Entries provided >>

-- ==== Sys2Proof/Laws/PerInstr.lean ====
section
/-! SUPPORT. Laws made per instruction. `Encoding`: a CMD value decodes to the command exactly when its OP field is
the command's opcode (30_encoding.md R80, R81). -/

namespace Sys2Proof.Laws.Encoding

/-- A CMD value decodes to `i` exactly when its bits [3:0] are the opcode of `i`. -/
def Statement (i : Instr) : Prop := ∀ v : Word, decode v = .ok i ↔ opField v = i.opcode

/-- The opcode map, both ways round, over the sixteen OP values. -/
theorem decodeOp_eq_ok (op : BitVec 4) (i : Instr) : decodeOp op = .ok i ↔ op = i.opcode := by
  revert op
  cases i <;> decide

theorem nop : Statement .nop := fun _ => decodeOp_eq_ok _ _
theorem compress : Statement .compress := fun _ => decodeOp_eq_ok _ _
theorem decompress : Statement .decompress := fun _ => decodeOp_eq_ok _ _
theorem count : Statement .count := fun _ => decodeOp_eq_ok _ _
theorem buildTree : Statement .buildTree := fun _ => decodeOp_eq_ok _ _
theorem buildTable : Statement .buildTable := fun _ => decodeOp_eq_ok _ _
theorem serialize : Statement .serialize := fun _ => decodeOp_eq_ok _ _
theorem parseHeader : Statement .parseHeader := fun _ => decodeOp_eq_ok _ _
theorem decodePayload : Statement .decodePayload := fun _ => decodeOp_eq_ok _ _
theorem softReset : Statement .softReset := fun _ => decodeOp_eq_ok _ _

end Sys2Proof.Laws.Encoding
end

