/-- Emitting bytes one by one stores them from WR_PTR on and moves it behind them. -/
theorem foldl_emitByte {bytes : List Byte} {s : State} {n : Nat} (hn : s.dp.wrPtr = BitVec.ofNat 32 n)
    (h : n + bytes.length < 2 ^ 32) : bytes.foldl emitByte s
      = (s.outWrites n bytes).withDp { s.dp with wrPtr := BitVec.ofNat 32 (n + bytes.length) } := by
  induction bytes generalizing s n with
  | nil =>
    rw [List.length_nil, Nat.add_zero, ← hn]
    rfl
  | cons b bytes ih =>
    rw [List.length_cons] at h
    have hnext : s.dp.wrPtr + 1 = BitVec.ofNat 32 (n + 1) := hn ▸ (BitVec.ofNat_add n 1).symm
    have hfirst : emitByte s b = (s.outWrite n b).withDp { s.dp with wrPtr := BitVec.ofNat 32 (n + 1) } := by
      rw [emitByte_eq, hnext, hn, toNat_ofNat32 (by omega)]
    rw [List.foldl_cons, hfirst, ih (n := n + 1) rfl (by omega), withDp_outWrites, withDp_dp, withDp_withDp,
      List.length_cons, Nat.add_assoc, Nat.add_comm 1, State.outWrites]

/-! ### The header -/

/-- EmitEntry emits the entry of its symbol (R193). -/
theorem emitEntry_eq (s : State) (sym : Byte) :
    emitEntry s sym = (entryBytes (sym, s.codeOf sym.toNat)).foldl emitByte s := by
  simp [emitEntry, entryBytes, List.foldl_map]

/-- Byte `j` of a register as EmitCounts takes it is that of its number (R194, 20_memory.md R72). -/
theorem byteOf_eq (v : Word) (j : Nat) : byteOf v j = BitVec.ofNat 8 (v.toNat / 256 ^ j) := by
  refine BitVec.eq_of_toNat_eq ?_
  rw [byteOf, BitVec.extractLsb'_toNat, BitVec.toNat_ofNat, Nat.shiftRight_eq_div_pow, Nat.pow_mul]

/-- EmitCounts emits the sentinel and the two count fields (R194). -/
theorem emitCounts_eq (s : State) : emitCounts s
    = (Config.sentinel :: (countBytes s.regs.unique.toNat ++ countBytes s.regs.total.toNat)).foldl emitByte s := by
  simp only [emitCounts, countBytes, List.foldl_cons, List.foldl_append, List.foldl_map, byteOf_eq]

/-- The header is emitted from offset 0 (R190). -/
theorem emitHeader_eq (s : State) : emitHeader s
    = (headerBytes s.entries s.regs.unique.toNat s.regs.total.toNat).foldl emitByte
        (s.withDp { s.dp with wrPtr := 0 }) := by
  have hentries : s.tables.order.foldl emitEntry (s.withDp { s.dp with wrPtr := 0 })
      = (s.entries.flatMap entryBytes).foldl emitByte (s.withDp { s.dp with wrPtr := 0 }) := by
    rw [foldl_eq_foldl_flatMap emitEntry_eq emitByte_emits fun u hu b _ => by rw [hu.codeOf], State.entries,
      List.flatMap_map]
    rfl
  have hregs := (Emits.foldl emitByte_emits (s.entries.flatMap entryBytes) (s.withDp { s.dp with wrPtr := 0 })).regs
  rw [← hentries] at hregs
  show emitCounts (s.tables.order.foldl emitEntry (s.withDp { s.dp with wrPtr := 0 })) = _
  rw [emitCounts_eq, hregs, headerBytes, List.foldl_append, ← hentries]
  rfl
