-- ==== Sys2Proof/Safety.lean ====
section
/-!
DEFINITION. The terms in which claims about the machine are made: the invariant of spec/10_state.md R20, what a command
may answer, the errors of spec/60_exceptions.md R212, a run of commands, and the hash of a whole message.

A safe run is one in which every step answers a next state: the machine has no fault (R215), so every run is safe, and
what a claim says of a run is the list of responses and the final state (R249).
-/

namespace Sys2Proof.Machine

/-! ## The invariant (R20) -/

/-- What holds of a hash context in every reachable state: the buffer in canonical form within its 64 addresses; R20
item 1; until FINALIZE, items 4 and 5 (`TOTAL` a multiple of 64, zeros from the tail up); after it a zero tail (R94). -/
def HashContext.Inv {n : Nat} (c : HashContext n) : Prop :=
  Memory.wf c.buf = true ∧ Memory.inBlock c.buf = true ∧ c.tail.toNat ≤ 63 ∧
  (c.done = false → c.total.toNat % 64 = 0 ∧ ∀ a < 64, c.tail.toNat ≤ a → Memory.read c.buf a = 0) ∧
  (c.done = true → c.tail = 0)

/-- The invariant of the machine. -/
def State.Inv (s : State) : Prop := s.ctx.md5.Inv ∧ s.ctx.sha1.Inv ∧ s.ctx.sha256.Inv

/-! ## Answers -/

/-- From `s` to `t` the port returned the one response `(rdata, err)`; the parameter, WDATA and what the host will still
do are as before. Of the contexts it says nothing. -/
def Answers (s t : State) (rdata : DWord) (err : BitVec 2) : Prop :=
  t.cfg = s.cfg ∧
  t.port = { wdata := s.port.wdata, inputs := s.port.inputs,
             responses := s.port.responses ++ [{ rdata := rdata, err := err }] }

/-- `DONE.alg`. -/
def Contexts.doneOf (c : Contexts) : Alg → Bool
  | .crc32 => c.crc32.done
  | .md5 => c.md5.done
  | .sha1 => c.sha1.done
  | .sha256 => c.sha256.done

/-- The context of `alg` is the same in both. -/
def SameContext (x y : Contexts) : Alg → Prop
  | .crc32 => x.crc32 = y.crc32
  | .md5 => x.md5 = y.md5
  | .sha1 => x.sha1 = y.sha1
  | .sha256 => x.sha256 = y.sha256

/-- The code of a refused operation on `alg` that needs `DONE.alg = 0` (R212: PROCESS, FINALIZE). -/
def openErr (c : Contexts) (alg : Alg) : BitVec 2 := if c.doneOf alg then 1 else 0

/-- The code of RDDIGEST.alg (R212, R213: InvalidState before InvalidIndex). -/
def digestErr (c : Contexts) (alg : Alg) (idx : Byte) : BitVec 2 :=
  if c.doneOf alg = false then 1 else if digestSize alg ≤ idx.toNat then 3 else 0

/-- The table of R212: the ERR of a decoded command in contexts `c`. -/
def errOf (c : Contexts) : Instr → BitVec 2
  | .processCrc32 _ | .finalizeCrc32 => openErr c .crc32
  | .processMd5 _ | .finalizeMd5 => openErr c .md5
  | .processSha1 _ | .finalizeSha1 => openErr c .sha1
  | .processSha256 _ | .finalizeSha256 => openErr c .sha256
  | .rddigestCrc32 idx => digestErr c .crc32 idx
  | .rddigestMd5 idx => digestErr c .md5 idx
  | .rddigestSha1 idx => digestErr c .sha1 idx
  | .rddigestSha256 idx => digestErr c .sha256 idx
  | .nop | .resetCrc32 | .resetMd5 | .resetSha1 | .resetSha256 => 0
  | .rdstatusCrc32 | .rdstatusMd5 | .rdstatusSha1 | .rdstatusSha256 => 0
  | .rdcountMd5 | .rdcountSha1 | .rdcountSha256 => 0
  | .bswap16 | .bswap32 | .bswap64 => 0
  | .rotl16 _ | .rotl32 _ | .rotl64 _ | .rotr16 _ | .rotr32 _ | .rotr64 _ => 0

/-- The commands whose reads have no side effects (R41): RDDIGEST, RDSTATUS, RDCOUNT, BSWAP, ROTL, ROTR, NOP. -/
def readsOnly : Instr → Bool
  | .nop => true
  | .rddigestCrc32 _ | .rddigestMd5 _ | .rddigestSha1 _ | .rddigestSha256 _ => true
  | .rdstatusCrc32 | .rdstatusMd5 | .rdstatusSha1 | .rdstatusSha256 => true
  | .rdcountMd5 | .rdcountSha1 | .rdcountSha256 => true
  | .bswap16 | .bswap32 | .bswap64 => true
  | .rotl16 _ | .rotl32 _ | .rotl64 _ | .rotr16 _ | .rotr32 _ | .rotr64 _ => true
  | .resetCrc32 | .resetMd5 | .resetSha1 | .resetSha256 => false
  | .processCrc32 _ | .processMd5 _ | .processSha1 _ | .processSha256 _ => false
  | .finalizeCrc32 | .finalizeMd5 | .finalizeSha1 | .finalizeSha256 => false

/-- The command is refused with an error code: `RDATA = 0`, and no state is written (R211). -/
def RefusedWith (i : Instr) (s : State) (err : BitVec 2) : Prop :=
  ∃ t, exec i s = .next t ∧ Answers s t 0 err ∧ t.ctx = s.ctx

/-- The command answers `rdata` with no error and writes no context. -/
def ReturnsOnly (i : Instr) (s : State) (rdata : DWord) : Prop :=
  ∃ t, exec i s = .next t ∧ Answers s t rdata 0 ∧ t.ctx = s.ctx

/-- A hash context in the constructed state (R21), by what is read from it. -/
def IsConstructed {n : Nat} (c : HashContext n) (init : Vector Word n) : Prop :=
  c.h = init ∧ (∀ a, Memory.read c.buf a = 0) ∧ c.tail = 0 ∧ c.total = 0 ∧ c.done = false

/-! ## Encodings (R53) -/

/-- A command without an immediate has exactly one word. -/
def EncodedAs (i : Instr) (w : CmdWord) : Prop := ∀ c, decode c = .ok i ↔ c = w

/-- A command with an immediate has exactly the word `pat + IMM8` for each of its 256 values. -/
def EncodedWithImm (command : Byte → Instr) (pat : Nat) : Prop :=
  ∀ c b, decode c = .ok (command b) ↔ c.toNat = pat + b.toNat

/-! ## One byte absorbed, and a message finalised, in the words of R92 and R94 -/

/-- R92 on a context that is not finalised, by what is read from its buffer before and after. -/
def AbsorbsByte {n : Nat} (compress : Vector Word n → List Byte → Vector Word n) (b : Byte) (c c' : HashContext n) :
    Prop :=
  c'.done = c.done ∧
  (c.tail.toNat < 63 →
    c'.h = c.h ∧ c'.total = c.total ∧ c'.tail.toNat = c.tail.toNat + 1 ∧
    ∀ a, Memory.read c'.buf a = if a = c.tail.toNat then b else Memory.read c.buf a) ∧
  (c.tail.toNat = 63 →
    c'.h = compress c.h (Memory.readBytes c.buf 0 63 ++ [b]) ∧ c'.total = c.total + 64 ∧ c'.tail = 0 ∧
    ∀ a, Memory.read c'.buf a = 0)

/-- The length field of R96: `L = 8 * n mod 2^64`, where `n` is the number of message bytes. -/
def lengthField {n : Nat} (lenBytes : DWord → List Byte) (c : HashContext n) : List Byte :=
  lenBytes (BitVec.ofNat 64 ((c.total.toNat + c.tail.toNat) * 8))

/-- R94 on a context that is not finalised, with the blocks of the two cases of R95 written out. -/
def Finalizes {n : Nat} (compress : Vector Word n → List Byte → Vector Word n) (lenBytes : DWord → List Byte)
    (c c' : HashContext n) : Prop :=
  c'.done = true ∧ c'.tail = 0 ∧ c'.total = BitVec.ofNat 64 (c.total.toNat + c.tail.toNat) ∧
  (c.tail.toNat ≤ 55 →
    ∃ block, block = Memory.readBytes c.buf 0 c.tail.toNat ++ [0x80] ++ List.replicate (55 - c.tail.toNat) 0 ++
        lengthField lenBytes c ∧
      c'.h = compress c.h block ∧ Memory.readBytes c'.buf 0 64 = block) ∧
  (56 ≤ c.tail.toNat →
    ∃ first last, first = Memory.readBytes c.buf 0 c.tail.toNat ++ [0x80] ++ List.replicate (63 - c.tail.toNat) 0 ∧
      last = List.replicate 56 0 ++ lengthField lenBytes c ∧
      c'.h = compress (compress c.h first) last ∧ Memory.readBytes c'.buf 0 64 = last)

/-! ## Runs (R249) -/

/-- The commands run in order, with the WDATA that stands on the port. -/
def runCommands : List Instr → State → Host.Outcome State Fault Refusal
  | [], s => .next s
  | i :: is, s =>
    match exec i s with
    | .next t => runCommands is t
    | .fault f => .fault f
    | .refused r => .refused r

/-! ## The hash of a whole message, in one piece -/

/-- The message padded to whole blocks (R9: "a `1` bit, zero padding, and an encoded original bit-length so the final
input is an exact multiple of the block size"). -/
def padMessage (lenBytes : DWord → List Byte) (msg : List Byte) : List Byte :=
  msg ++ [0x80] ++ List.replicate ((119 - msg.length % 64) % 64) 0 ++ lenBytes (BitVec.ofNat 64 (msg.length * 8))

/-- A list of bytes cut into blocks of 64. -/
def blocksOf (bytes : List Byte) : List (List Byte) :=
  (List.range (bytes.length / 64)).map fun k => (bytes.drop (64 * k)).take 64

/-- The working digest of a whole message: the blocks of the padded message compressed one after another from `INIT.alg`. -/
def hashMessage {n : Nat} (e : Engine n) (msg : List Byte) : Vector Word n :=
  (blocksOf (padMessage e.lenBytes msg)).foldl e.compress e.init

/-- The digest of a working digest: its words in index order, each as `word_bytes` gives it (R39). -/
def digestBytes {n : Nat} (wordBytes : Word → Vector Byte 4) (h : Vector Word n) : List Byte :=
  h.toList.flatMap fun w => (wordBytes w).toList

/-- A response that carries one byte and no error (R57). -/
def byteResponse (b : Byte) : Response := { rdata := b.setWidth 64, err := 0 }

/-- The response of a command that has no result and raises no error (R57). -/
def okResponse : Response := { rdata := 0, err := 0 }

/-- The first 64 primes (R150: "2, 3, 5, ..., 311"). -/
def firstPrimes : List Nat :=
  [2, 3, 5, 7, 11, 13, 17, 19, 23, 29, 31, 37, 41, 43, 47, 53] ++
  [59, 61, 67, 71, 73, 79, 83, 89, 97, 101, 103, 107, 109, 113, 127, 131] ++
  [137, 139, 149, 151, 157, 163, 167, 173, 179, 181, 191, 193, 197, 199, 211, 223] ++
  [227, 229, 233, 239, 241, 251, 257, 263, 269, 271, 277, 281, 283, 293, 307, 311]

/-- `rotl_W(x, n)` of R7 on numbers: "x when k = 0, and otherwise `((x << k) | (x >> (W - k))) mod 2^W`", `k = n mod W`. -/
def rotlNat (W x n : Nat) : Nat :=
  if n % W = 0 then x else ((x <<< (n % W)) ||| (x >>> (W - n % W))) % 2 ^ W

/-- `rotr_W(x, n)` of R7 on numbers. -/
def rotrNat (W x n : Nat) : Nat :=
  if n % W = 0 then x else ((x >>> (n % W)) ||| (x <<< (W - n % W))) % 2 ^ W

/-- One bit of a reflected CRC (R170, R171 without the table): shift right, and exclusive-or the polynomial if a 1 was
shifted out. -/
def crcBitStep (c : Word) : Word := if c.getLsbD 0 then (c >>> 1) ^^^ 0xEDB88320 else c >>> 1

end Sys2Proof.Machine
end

Work order >>
Everything from the first line of the data through the line containing "rw [List.length_cons] at h" should be echoed exactly. Add nothing.

Your solution >>
-- ==== Sys2Proof/Laws/PerInstr.lean ====
section
/-! SUPPORT. Laws made per instruction. `Encoding`: a CMD value decodes to the command exactly when its OP field is
the command's opcode (30_encoding.md R80, R81). -/

namespace Sys2Proof.Laws.Encoding

/-- A CMD value decodes to `i` exactly when its bits [3:0] are the opcode of `i`. -/
def Statement (i : Instr) : Prop := ∀ v : Word, decode v = .ok i ↔ opField v = i.opcode

/-- The opcode map, both ways round, over the sixteen OP values. -/
theorem decodeOp_eq_ok (op : BitVec 4) (i : Instr) : decodeOp op = .ok i ↔ op = i.opcode := by
  revert op
  cases i <;> decide

theorem nop : Statement .nop := fun _ => decodeOp_eq_ok _ _
theorem compress : Statement .compress := fun _ => decodeOp_eq_ok _ _
theorem decompress : Statement .decompress := fun _ => decodeOp_eq_ok _ _
theorem count : Statement .count := fun _ => decodeOp_eq_ok _ _
theorem buildTree : Statement .buildTree := fun _ => decodeOp_eq_ok _ _
theorem buildTable : Statement .buildTable := fun _ => decodeOp_eq_ok _ _
theorem serialize : Statement .serialize := fun _ => decodeOp_eq_ok _ _
theorem parseHeader : Statement .parseHeader := fun _ => decodeOp_eq_ok _ _
theorem decodePayload : Statement .decodePayload := fun _ => decodeOp_eq_ok _ _
theorem softReset : Statement .softReset := fun _ => decodeOp_eq_ok _ _

end Sys2Proof.Laws.Encoding
end

/-- Emitting bytes one by one stores them from WR_PTR on and moves it behind them. -/
theorem foldl_emitByte {bytes : List Byte} {s : State} {n : Nat} (hn : s.dp.wrPtr = BitVec.ofNat 32 n)
    (h : n + bytes.length < 2 ^ 32) : bytes.foldl emitByte s
      = (s.outWrites n bytes).withDp { s.dp with wrPtr := BitVec.ofNat 32 (n + bytes.length) } := by
  induction bytes generalizing s n with
  | nil =>
    rw [List.length_nil, Nat.add_zero, ← hn]
    rfl
  | cons b bytes ih =>
    rw [List.length_cons] at h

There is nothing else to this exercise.